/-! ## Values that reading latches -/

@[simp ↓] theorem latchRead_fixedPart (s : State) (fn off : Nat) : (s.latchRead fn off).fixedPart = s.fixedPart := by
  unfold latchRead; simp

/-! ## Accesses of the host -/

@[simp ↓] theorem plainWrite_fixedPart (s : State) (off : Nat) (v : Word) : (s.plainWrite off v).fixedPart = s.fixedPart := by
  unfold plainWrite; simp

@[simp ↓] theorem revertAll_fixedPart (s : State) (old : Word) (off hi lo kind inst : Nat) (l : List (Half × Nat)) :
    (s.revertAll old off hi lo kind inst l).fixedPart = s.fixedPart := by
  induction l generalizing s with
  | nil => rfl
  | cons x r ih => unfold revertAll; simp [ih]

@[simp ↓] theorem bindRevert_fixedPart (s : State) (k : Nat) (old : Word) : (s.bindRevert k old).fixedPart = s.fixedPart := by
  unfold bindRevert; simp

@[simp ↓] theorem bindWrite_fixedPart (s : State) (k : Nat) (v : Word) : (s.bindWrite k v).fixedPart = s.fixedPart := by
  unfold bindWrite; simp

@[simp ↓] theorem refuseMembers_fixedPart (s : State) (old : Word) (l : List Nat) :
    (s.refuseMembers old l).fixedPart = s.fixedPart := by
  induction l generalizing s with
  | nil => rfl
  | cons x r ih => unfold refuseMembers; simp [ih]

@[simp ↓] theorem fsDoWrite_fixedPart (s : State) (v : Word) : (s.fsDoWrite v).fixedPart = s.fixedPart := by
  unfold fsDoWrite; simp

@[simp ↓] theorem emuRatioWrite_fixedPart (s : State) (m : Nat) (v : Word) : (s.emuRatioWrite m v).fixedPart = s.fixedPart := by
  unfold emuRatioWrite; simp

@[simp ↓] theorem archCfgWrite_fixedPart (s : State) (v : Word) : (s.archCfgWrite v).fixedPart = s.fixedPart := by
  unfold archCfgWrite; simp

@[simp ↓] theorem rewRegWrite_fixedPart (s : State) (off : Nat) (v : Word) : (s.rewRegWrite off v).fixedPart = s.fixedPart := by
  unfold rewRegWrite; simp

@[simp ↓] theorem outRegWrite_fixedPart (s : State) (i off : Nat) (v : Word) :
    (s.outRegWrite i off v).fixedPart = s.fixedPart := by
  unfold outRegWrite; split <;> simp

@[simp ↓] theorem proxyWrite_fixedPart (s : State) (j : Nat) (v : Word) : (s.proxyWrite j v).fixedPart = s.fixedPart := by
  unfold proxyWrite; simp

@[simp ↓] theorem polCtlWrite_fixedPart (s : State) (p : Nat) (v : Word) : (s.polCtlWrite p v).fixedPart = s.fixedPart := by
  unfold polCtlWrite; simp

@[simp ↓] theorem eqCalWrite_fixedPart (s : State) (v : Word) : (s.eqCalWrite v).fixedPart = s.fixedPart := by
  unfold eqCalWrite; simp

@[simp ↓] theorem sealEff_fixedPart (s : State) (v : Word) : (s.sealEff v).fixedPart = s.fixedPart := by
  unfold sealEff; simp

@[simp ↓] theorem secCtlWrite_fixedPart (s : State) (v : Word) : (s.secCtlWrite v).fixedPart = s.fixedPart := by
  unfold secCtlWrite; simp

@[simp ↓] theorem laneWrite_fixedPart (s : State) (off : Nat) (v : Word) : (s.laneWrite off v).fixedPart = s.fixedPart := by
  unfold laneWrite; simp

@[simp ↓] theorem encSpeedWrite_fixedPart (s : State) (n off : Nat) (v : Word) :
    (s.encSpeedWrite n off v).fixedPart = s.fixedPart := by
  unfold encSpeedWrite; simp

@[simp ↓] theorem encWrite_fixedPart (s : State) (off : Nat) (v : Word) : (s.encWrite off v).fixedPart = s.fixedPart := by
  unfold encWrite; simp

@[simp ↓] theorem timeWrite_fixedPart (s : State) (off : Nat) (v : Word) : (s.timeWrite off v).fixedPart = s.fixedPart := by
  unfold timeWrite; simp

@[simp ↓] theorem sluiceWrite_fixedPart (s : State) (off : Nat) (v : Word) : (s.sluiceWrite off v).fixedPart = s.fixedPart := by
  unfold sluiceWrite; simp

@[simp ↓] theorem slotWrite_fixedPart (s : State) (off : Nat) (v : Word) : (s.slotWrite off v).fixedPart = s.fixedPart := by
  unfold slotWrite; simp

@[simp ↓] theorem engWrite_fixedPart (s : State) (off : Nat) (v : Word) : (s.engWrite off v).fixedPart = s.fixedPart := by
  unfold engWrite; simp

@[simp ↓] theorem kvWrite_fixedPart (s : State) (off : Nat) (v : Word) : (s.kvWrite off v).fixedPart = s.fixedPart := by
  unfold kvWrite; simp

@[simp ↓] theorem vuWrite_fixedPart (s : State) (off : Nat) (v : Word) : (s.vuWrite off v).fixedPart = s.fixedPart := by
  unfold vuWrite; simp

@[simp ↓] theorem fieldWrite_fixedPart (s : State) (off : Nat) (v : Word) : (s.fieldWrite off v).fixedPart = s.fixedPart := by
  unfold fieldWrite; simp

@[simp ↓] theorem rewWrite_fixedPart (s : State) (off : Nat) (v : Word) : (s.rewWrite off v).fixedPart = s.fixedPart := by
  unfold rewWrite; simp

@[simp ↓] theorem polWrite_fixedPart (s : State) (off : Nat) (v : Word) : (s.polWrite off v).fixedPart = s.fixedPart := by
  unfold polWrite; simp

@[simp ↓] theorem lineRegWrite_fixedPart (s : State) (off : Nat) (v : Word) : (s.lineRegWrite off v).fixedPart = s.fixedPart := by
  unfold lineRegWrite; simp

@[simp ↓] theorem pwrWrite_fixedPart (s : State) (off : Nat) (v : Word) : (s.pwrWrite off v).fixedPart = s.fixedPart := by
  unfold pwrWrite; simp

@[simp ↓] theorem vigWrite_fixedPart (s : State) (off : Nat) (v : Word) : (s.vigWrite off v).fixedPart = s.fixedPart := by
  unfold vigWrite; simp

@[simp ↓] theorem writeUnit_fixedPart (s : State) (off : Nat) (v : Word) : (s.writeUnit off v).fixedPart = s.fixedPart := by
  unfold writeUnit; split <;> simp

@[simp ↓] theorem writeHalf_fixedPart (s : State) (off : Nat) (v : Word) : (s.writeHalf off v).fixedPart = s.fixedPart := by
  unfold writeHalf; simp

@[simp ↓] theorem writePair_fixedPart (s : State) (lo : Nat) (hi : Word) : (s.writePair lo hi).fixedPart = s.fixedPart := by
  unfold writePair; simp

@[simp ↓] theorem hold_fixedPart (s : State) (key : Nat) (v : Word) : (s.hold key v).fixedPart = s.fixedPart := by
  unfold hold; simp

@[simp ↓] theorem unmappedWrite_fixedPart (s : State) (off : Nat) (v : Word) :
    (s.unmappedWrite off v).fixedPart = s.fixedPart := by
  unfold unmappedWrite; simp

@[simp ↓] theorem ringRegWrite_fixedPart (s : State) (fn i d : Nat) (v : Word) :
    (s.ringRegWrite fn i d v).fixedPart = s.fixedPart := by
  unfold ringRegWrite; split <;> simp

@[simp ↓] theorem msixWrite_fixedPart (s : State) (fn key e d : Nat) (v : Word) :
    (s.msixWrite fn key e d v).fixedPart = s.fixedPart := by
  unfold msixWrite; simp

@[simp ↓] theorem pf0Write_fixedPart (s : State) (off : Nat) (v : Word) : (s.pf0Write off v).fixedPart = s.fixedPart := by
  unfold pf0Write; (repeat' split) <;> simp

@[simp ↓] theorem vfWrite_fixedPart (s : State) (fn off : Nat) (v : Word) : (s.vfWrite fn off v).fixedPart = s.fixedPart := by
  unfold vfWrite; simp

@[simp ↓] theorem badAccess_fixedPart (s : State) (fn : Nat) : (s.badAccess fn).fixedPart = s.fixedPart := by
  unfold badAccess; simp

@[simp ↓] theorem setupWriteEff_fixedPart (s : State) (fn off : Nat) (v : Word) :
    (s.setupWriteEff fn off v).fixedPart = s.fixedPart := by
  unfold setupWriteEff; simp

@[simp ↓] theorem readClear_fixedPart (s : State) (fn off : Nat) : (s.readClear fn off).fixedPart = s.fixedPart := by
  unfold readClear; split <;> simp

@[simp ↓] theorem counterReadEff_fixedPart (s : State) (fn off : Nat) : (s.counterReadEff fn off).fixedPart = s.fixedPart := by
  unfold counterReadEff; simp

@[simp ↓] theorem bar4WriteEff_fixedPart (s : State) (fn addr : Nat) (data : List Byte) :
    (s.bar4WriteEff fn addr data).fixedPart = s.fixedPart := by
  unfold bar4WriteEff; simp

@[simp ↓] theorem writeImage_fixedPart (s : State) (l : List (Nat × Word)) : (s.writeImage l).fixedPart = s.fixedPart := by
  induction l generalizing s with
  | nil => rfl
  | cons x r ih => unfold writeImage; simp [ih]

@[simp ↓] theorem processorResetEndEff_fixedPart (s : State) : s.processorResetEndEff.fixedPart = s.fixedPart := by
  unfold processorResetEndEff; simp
============================================================
**Problem description**
What you return should be exactly the lines above, starting at the one with "unfold slotWrite; simp" and ending at the one with "unfold kvWrite; simp", and nothing else.

**Solution below**
  unfold slotWrite; simp

@[simp ↓] theorem engWrite_fixedPart (s : State) (off : Nat) (v : Word) : (s.engWrite off v).fixedPart = s.fixedPart := by
  unfold engWrite; simp

@[simp ↓] theorem kvWrite_fixedPart (s : State) (off : Nat) (v : Word) : (s.kvWrite off v).fixedPart = s.fixedPart := by
  unfold kvWrite; simp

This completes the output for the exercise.